Obwohl es sich "nicht um ein neues Sicherheitsproblem" handle, wolle man nun alle zusätzlich betroffenen User auch noch per E-Mail warnen. Ausserdem glaube man, dass weder Kreditkarten- noch Bankkonteninformationen und auch keine Passwörter im Klartext geklaut worden seien.
 
Die gestohlenen Daten beinhalteten, wie Yahoo Ende des letzten Jahres erklärte, Namen, E-Mail-Adressen, Geburtsdaten und durch Hashing verschlüsselte Passwörter. Allerdings verwendete der Internetriese damals noch den seit vielen Jahren als unsicher erkannten Algorithmus MD5 um seine Passwörter zu verschlüsseln.

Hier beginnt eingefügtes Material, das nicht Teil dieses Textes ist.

-- ==== Sys2Proof/Laws/Modes.lean ====
section
/-! SUPPORT. What serving supervision, a MODECTL write's fields and a move of the mode do to the mode controller, the flags and
the rings. -/

namespace Sys2Proof.Machine

/-! Serving and storing (R129, R144). -/

theorem State.serve_modes (s : State) : s.serve.modes = { s.modes with supervision := s.servedTimer } := by
  unfold State.serve State.servedTimer State.startSupervision State.startedTimer
  cases h : s.modes.supervision with
  | none => simp only [Option.isSome_none, Bool.false_eq_true, if_false, if_true]; rw [← h]
  | some _ => simp

theorem State.startSupervision_modes (s : State) :
    s.startSupervision.modes = { s.modes with supervision := s.startedTimer } := rfl

/-- What a MODECTL write stores (R129). -/
theorem State.modectl_modes (s : State) (b p i : Bool) : (s.modectl b p i).modes = s.fieldsStored b p i := by
  have hm : s.modes.mode = .starting ∨ s.modes.mode ≠ .starting := em _
  unfold State.modectl State.fieldsStored
  simp only [State.andThen_eq]
  rcases hm with h | h <;> cases b <;>
    simp only [State.evaluate_modes, State.modModes_modes, h, ne_eq, not_true_eq_false, not_false_eq_true, decide_true,
      decide_false, Bool.and_false, Bool.and_true, Bool.false_eq_true, if_false, if_true]
  rw [State.serve_modes]
  rfl

theorem State.modectl_report (s : State) (b p i : Bool) :
    (s.modectl b p i).report = { s.report with condition := interruptCondition i s.report } := by
  unfold State.modectl
  simp only [State.andThen_eq]
  split
  · unfold State.serve; split <;> rfl
  · rfl

theorem State.modectl_delivers (s : State) (b p i : Bool) : Delivers s (s.modectl b p i) := by
  have h : Delivers s ((s.modModes (fun mo => { mo with permit := p, intEnable := i })).evaluate) :=
    Delivers.of_evaluate rfl rfl
  unfold State.modectl
  simp only [State.andThen_eq]
  split
  · unfold State.serve State.startSupervision
    split
    · exact ⟨h.condition, h.line, h.message⟩
    · exact h
  · exact h

theorem State.modectl_hands (s : State) (b p i : Bool) : HandsOn s (s.modectl b p i) [] (fun _ => false) := by
  have h := State.modectl_report s b p i
  refine ⟨by rw [h]; rfl, fun c => ?_, by rw [h], fun _ => s.modectl_delivers b p i⟩
  rw [Bool.or_false]
  exact State.causeSet_congr (by rw [h]; rfl) c

/-! Moves of the mode (R126). -/

theorem State.moveMode_modes (s : State) (m : Mode) (t : Trigger) :
    (s.moveMode m t).modes = { s.modes with mode := m } := by
  unfold State.moveMode
  rw [(State.handEvent_only _ _).modes_eq]
  rfl

theorem State.moveMode_journal (s : State) (m : Mode) (t : Trigger) :
    (s.moveMode m t).report.journalPart = s.report.journalPart := State.handEvent_journal (s.setMode m) _

theorem State.moveMode_sets (s : State) (m : Mode) (t : Trigger) : SetsFlags s (s.moveMode m t) :=
  (SetsFlags.of_frame (State.setMode_only s m)).next (State.handEvent_sets _ _)

theorem State.moveMode_hands (s : State) (m : Mode) (t : Trigger) :
    HandsOn s (s.moveMode m t) [modeEvent s.modes.mode m t] (fun _ => false) :=
  ((HandsOn.of_frame (State.setMode_only s m)).trans (HandsOn.of_event (s.setMode m) _) rfl rfl
    (s.moveMode_sets m t).delivery).congr (fun _ => rfl)

/-! What a frame keeps of the reporting unit. -/

theorem OnlyChanges.eventPart_eq {l : List Part} {s t : State} (h : OnlyChanges l s t) (hp : Part.rings ∉ l := by decide) :
    t.report.eventPart = s.report.eventPart := by
  have hr := h.rings_eq hp
  simp only [Report.ringPart, Prod.mk.injEq] at hr
  simp [Report.eventPart, hr]

theorem OnlyChanges.journalPart_eq {l : List Part} {s t : State} (h : OnlyChanges l s t) (hp : Part.rings ∉ l := by decide) :
    t.report.journalPart = s.report.journalPart := by
  have hr := h.rings_eq hp
  simp only [Report.ringPart, Prod.mk.injEq] at hr
  simp [Report.journalPart, hr]

theorem OnlyChanges.enables_eq {l : List Part} {s t : State} (h : OnlyChanges l s t) (hp : Part.causes ∉ l := by decide) :
    t.report.enables = s.report.enables := congrArg (fun p => p.2.1) (h.causes_eq hp)

theorem OnlyChanges.slot_eq {l : List Part} {s t : State} (h : OnlyChanges l s t) (hp : Part.takes ∉ l := by decide) (i : Nat) :
    t.slot i = s.slot i := State.slot_congr (h.takes_eq hp) i

/-- Returned takes leave the event rings as they were, and hand their entries on. -/
theorem TakesReturn.eventPart {l : List Nat} {f : Option Word} {s t : State} (h : TakesReturn l f s t) :
    t.report.eventPart = s.report.eventPart := by rw [h.report]; rfl

theorem TakesReturn.journal {l : List Nat} {f : Option Word} {s t : State} (h : TakesReturn l f s t) :
    t.report.journalPart = (s.report.handed ((l.filter (fun i => (s.slot i).cancelRequested)).map
      (fun i => s.entryOf i (plainOutcome .cancelled) false f))).journalPart := by rw [h.report]

/-! HOLD (R138). -/

theorem State.enterHold_modes (s : State) (t : Trigger) :
    (s.enterHold t).modes = { s.modes with mode := .hold, supervision := s.startedTimer } := by
  unfold State.enterHold
  rw [State.startSupervision_modes, (State.raise_only _ _).modes_eq, State.moveMode_modes]
  simp only [State.startedTimer, (State.raise_only _ _).modes_eq, State.moveMode_modes, (State.raise_only _ _).now_eq,
    (State.moveMode_only _ _ _).now_eq]

theorem State.enterHold_journal (s : State) (t : Trigger) :
    (s.enterHold t).report.journalPart = s.report.journalPart := by
  unfold State.enterHold
  rw [(State.startSupervision_only _).journalPart_eq, (State.raise_only _ _).journalPart_eq, State.moveMode_journal]

theorem State.enterHold_sets (s : State) (t : Trigger) : SetsFlags s (s.enterHold t) :=
  ((s.moveMode_sets .hold t).next (State.raise_sets _ .holdEntered)).next (SetsFlags.of_frame (State.startSupervision_only _))

theorem State.enterHold_hands (s : State) (t : Trigger) :
    HandsOn s (s.enterHold t) [modeEvent s.modes.mode .hold t] (fun c => decide (c = .holdEntered)) := by
  have hm := State.moveMode_only s .hold t
  have h := (State.moveMode_hands s .hold t).trans (HandsOn.of_raise _ .holdEntered)
    (by rw [State.moveMode_modes]) (by rw [hm.composer_eq])
    ((s.moveMode_sets .hold t).next (State.raise_sets _ .holdEntered)).delivery
  exact (h.trans (HandsOn.of_frame (State.startSupervision_only _))
    (by rw [(State.raise_only _ _).modes_eq, State.moveMode_modes])
    (by rw [(State.raise_only _ _).composer_eq, hm.composer_eq]) (s.enterHold_sets t).delivery).congr (fun c => by simp)

/-! A build discarded (R65, R70). -/

/-- A discarded build ends; its takes return to POSTED, or finish CANCELLED where a cancel was requested. -/
theorem State.discardBuild_end (s : State) (f : Option Word) (hl : s.buildSlots.Nodup)
    (hs : ∀ i ∈ s.buildSlots, i < s.takes.slots.length) :
    TakesReturn s.buildSlots f s (s.discardBuild f) := by
  have h := State.returnTakes_end s s.buildSlots f hl hs
  exact ⟨h.slots, h.rest, h.length, h.report⟩

theorem State.discardBuild_composer (s : State) (f : Option Word) :
    (s.discardBuild f).composer = { s.composer with build := none } := by
  have h : OnlyChanges [.takes, .rings, .status] s (s.buildSlots.foldl (fun s i => s.returnTake f i) s) :=
    OnlyChanges.foldl (fun s i => (State.returnTake_only s f i).mono (by decide)) _ _
  simp [State.discardBuild, State.setBuild, h.composer_eq]

/-! FALLBACK (R71, R139). -/

/-- The takes of the build and then the POSTED ones finish ABANDONED: their entries are handed on (R46, R71). -/
theorem State.abandonAll_eq (s : State) (hs : ∀ i ∈ s.buildSlots, (s.slot i).state = .building) :
    let u := (s.abandonTakes s.buildSlots).setBuild none
    u.abandonTakes u.postedSlots = (s.handAll ((s.buildSlots ++ s.postedSlots).map
      (fun i => s.entryOf i (plainOutcome .abandoned) (s.slot i).cancelRequested none))).setBuild none := by
  intro u
  have ut : u.takes = s.takes := by simp only [u, State.abandonTakes_eq]; rfl
  have us : ∀ i, u.slot i = s.slot i := State.slot_congr ut
  have posted_eq : u.postedSlots = s.postedSlots := by
    unfold State.postedSlots
    rw [State.slotsOf_eq, State.slotsOf_eq, ut]
    refine List.filter_congr (fun i _ => ?_)
    have hf : u.finished i = (s.abandonTakes s.buildSlots).finished i := rfl
    rw [hf, State.abandonTakes_eq, State.finished_handAll, us]
    by_cases hp : (s.slot i).state = .posted
    · have hb : i ∉ s.buildSlots := fun hb => by rw [hs i hb] at hp; cases hp
      have : ((s.buildSlots.map fun i => s.entryOf i (plainOutcome .abandoned) (s.slot i).cancelRequested none).any
          fun e => e.slot == i) = false := by
        simp only [List.any_map, List.any_eq_false, Function.comp_apply, State.entryOf, beq_iff_eq]
        rintro j hj rfl
        exact hb hj
      simp [this]
    · simp [hp]
  rw [posted_eq, State.abandonTakes_eq]
  simp only [u, State.abandonTakes_eq]
  show ((s.handAll _).handAll _).setBuild none = _
  rw [State.handAll_handAll, List.map_append]
  rfl

/-- Entry to FALLBACK. -/
theorem State.enterFallback_spec (s : State) (t : Trigger) (hs : ∀ i ∈ s.buildSlots, (s.slot i).state = .building) :
    EntersFallback s (s.enterFallback t) s.modes t [] := by
  set es := (s.buildSlots ++ s.postedSlots).map
    (fun i => s.entryOf i (plainOutcome .abandoned) (s.slot i).cancelRequested none) with hes
  set u := (s.handAll es).setBuild none with hu
  set w := (u.journalDone.stopSupervision.raise .fallbackEntered).moveMode .fallback t with hw
  have he : s.enterFallback t = w.modComposer (fun co => { co with fallbackOwed := true }) := by
    have h := s.abandonAll_eq hs
    simp only [] at h
    rw [← hes, ← hu] at h
    rw [hw, ← h]
    rfl
  have fu : OnlyChanges [.composer, .rings] s u :=
    ((State.setReport_rings s (s.report.handed es) rfl).mono (by decide)).next (State.setBuild_only _ none) (by decide)
  have fd := u.journalDone_only
  have fs := State.stopSupervision_only u.journalDone
  have fr := State.raise_only u.journalDone.stopSupervision .fallbackEntered
  have fm := State.moveMode_only (u.journalDone.stopSupervision.raise .fallbackEntered) .fallback t
  have fw : OnlyChanges [.modes, .interrupt, .causes, .rings] u.journalDone w :=
    ((fs.mono (by decide)).next fr (by decide)).next fm (by decide)
  have dm : u.journalDone.modes = s.modes := fd.modes_eq.trans fu.modes_eq
  have sm : (u.journalDone.stopSupervision.raise .fallbackEntered).modes = { s.modes with supervision := none } := by
    rw [fr.modes_eq]
    show { u.journalDone.modes with supervision := none } = _
    rw [dm]
  refine ⟨u, fu.modes_eq, rfl, rfl, ?_, fu.mono (by decide), ?_, ?_, ?_, ?_, ?_, ?_⟩
  · exact HandsOn.of_same rfl rfl (SetsFlags.of_quiet fu).delivery
  · rw [he]; exact ((fd.now_eq).symm.trans (fw.now_eq).symm)
  · rw [he, State.modComposer_modes, hw, State.moveMode_modes, sm]
  · rw [he, State.modComposer_composer, fw.composer_eq, fd.composer_eq]; rfl
  · rw [he, State.modComposer_report, hw, State.moveMode_journal, fr.journalPart_eq, fs.journalPart_eq]
  · rw [he]
    have d1 : SetsFlags u.journalDone (u.journalDone.stopSupervision.raise .fallbackEntered) :=
      (SetsFlags.of_frame fs).next (State.raise_sets _ _)
    have d2 : SetsFlags u.journalDone w := d1.next (State.moveMode_sets _ .fallback t)
    have h := ((HandsOn.of_frame fs).trans (HandsOn.of_raise _ .fallbackEntered) rfl rfl d1.delivery).trans
      (State.moveMode_hands _ .fallback t) (by rw [sm, dm]) (by rw [fr.composer_eq, fs.composer_eq]) d2.delivery
    have hmode : modeEvent (u.journalDone.stopSupervision.raise .fallbackEntered).modes.mode .fallback t =
        modeEvent s.modes.mode .fallback t := by rw [sm]
    rw [hmode] at h
    refine (h.trans (HandsOn.of_frame (State.modComposer_only w _)) ?_ ?_
      (d2.next (SetsFlags.of_quiet (State.modComposer_only w _))).delivery).congr (fun c => by simp)
    · rw [State.moveMode_modes, sm, dm]
    · rw [fw.composer_eq]
  · rw [he]
    exact (fw.mono (by decide)).next (State.modComposer_only w _) (by decide)

/-! QUIESCING and QUIESCED (R142). -/

/-- The move from QUIESCING to QUIESCED. -/
theorem State.quiesceDone_spec (s : State) (h : s.modes.mode = .quiescing) : ReachesQuiesced s s.quiesceDone := by
  have fd := s.journalDone_only
  have fr := State.raise_only s.journalDone .modeReached
  have hm : (s.journalDone.raise .modeReached).modes = s.modes := fr.modes_eq.trans fd.modes_eq
  refine ⟨?_, ?_, ?_, ?_⟩
  · unfold State.quiesceDone
    rw [State.moveMode_modes, hm]
  · unfold State.quiesceDone
    rw [State.moveMode_journal, fr.journalPart_eq]
  · have k := (HandsOn.of_raise s.journalDone .modeReached).trans (State.moveMode_hands _ .quiesced .quiesceDone)
      (by rw [fr.modes_eq]) (by rw [fr.composer_eq]) ((State.raise_sets _ _).next (State.moveMode_sets _ _ _)).delivery
    rw [hm, h] at k
    exact k.congr (fun c => by simp)
  · exact (fr.mono (by decide)).next (State.moveMode_only _ .quiesced .quiesceDone) (by decide)

/-- Entry to QUIESCING. -/
theorem State.enterQuiescing_spec (s : State) (t : Trigger) : EntersQuiescing s (s.enterQuiescing t) s.modes t false := by
  set es := s.postedSlots.map (fun i => s.entryOf i (plainOutcome .cancelled) false none) with hes
  set u := (s.handAll es).stopSupervision with hu
  set v := u.moveMode .quiescing t with hv
  have fv := State.moveMode_only u .quiescing t
  have fu : OnlyChanges [.rings, .modes] s u :=
    ((State.setReport_rings s (s.report.handed es) rfl).mono (by decide)).next (State.stopSupervision_only _) (by decide)
  have vm : v.modes = { s.modes with mode := .quiescing, supervision := none } := by rw [hv, State.moveMode_modes]; rfl
  have vco : v.composer = s.composer := fv.composer_eq
  have he : s.enterQuiescing t = if s.composer.build = none ∧ s.composer.fallbackOwed = false then v.quiesceDone else v := by
    have : s.enterQuiescing t = (if v.composer.build.isNone && !v.composer.fallbackOwed then v.quiesceDone else v) := by
      rw [hv, hu, hes, ← State.cancelTakes_eq]; rfl
    rw [this, vco]
    cases s.composer.build <;> cases s.composer.fallbackOwed <;> simp
  refine ⟨v, vm, ?_, ?_, (fu.mono (by decide)).next fv (by decide), ?_⟩
  · rw [hv, State.moveMode_journal]; rfl
  · have k := (HandsOn.of_same (s := s) (t := u) rfl rfl (SetsFlags.of_frame fu).delivery).trans
      (State.moveMode_hands u .quiescing t) rfl rfl ((SetsFlags.of_frame fu).next (State.moveMode_sets u _ t)).delivery
    exact k.congr (fun c => by simp)
  · rw [he]
    split
    · exact v.quiesceDone_spec (by rw [vm])
    · rfl

end Sys2Proof.Machine
end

Manche Sicherheitsexperten sagen, dass es für Hacker heutzutage nur noch wenig Unterschied mache, ob geklaute Passwörter im Klartext vorliegen oder ob sie mit MD5 gehasht wurden. Yahoo selbst hatte im Sommer 2013 damit begonnen, auf den sichereren Algorithmus Bcrypt umzustellen.
 
Zu den gestohlenen Daten gehören, wiederum laut Yahoo selbst, auch teilweise "verschlüsselte oder unverschlüsselte" Sicherheitsfragen und -Antworten. Mit diesen lassen sich Passwörter zurückstellen beziehungsweise ändern, auch wenn man sie nicht kennt. Und wie Passwörter selbst verwenden User oft auch die gleichen Fragen und Antworten für mehrere Services.
 
Yahoo hatte übrigen schon im September 2016 einen Datenverlust bekannt gegeben, der sich Ende 2014 ereignet haben soll. Damals wurden Daten von rund 500 Millionen Nutzern gestohlen. Die dazugehörigen Passwörter waren aber bereits mit Bcrypt gesichert. (Hans Jörg Maron)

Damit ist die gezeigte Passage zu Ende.